##### Records to use #####

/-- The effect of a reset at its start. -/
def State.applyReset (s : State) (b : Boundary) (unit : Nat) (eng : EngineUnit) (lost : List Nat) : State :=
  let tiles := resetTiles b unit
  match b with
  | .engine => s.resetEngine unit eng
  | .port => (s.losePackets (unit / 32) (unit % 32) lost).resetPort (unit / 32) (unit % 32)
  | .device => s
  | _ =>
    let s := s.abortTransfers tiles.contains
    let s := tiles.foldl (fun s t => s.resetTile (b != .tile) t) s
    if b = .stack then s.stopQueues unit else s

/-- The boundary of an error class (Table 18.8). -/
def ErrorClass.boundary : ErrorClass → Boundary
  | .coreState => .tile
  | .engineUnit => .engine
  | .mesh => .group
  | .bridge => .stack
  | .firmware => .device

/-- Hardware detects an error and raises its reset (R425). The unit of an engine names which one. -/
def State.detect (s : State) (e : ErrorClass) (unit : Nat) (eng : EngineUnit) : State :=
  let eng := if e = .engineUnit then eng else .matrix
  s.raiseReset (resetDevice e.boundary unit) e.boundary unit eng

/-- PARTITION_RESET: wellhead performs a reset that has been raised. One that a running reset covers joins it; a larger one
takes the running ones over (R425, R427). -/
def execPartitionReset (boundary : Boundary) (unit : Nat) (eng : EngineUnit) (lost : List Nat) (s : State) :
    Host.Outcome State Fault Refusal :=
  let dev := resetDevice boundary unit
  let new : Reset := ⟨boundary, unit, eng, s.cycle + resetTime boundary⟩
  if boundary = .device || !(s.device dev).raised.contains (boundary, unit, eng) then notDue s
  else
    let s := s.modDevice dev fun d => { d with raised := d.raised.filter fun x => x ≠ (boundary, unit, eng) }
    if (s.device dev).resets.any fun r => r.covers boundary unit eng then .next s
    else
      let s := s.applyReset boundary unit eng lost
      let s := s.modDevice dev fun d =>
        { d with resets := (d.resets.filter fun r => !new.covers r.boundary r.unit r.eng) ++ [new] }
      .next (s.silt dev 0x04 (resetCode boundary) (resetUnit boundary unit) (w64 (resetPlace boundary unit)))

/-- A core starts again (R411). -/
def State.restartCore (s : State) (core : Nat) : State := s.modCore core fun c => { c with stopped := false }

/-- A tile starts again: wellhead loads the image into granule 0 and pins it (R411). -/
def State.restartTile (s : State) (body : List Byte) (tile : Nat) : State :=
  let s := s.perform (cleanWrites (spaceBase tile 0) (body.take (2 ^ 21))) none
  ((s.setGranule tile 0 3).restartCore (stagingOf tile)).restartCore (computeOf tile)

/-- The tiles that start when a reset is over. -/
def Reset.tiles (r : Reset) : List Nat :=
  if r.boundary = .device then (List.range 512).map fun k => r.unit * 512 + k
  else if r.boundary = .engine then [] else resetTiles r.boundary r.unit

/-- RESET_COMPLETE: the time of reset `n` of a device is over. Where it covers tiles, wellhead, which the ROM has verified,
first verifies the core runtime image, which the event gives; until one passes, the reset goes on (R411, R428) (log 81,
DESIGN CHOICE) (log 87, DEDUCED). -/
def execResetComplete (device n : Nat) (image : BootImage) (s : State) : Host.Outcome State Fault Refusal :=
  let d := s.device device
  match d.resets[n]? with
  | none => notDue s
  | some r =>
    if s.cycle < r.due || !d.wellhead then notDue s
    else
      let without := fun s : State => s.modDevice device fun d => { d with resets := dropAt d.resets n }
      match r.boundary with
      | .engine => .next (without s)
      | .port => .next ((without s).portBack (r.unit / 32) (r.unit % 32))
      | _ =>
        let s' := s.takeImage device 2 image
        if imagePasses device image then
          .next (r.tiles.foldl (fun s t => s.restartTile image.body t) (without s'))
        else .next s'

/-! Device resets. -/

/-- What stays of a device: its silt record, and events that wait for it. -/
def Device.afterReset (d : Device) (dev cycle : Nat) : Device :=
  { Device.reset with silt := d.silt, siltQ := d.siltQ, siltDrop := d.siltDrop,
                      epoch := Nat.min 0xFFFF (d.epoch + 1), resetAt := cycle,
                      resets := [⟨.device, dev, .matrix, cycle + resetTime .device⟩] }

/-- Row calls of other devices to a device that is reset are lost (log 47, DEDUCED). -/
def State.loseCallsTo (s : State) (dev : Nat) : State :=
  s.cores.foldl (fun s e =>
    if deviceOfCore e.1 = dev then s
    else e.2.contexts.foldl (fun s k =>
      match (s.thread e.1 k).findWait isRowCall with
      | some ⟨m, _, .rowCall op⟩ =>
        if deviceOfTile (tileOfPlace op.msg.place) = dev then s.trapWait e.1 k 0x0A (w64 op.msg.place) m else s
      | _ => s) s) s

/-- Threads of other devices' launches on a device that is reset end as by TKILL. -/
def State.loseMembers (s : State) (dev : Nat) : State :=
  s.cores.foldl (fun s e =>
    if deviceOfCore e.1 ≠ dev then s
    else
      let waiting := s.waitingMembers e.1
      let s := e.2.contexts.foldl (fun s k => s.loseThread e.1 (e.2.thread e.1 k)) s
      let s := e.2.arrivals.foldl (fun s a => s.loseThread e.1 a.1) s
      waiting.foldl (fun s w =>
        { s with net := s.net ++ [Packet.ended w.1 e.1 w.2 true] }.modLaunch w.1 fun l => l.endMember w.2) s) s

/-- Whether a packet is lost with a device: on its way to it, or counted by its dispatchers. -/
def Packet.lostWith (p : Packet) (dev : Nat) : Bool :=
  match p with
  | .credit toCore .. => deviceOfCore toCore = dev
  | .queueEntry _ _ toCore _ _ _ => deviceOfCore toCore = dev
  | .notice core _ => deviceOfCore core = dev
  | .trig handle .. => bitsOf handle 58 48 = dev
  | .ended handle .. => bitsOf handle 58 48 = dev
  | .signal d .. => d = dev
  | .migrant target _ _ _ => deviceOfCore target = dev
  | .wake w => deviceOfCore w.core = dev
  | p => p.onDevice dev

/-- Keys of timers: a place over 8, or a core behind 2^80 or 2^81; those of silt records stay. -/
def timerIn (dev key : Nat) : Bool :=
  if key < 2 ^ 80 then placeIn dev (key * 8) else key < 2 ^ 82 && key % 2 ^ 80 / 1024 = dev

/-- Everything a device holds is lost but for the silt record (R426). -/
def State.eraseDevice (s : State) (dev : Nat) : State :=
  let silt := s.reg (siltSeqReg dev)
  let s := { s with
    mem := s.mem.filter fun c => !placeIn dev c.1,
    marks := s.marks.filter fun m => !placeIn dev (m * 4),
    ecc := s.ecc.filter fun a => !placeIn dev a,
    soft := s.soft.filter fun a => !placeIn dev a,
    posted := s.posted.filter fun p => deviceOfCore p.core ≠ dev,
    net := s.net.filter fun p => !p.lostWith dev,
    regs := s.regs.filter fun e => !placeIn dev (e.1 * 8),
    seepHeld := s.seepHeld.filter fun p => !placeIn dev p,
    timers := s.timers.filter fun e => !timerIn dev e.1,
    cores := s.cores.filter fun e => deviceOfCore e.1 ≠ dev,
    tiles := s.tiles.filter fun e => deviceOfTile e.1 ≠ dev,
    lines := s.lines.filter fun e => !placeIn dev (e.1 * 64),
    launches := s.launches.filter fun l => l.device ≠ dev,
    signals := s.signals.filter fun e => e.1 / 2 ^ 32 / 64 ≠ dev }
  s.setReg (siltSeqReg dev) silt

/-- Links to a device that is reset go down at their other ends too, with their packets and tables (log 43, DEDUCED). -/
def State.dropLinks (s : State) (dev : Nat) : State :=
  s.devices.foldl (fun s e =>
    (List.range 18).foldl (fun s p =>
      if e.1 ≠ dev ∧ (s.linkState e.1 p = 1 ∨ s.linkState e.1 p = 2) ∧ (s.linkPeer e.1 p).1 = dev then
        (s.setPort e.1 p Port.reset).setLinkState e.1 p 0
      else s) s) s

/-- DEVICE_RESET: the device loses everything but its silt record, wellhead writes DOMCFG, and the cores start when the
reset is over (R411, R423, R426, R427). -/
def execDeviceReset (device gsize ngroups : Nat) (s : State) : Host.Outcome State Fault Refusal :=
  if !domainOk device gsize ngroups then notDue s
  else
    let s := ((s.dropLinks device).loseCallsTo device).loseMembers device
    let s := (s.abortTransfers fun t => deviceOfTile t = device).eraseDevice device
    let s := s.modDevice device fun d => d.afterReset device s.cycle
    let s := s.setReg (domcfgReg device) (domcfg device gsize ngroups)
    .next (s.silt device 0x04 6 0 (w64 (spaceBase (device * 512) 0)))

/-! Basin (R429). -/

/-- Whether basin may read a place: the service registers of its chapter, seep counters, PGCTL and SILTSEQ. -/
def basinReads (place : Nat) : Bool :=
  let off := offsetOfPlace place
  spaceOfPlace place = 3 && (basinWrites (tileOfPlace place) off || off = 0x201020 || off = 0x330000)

#####

* What you need to do:
In the data above, retype exactly and only the lines between the one holding "is over. -/" and the one holding "Device.reset with silt", inclusive.

* Output for this exercise:
/-- The tiles that start when a reset is over. -/
def Reset.tiles (r : Reset) : List Nat :=
  if r.boundary = .device then (List.range 512).map fun k => r.unit * 512 + k
  else if r.boundary = .engine then [] else resetTiles r.boundary r.unit

/-- RESET_COMPLETE: the time of reset `n` of a device is over. Where it covers tiles, wellhead, which the ROM has verified,
first verifies the core runtime image, which the event gives; until one passes, the reset goes on (R411, R428) (log 81,
DESIGN CHOICE) (log 87, DEDUCED). -/
def execResetComplete (device n : Nat) (image : BootImage) (s : State) : Host.Outcome State Fault Refusal :=
  let d := s.device device
  match d.resets[n]? with
  | none => notDue s
  | some r =>
    if s.cycle < r.due || !d.wellhead then notDue s
    else
      let without := fun s : State => s.modDevice device fun d => { d with resets := dropAt d.resets n }
      match r.boundary with
      | .engine => .next (without s)
      | .port => .next ((without s).portBack (r.unit / 32) (r.unit % 32))
      | _ =>
        let s' := s.takeImage device 2 image
        if imagePasses device image then
          .next (r.tiles.foldl (fun s t => s.restartTile image.body t) (without s'))
        else .next s'

/-! Device resets. -/

/-- What stays of a device: its silt record, and events that wait for it. -/
def Device.afterReset (d : Device) (dev cycle : Nat) : Device :=
  { Device.reset with silt := d.silt, siltQ := d.siltQ, siltDrop := d.siltDrop,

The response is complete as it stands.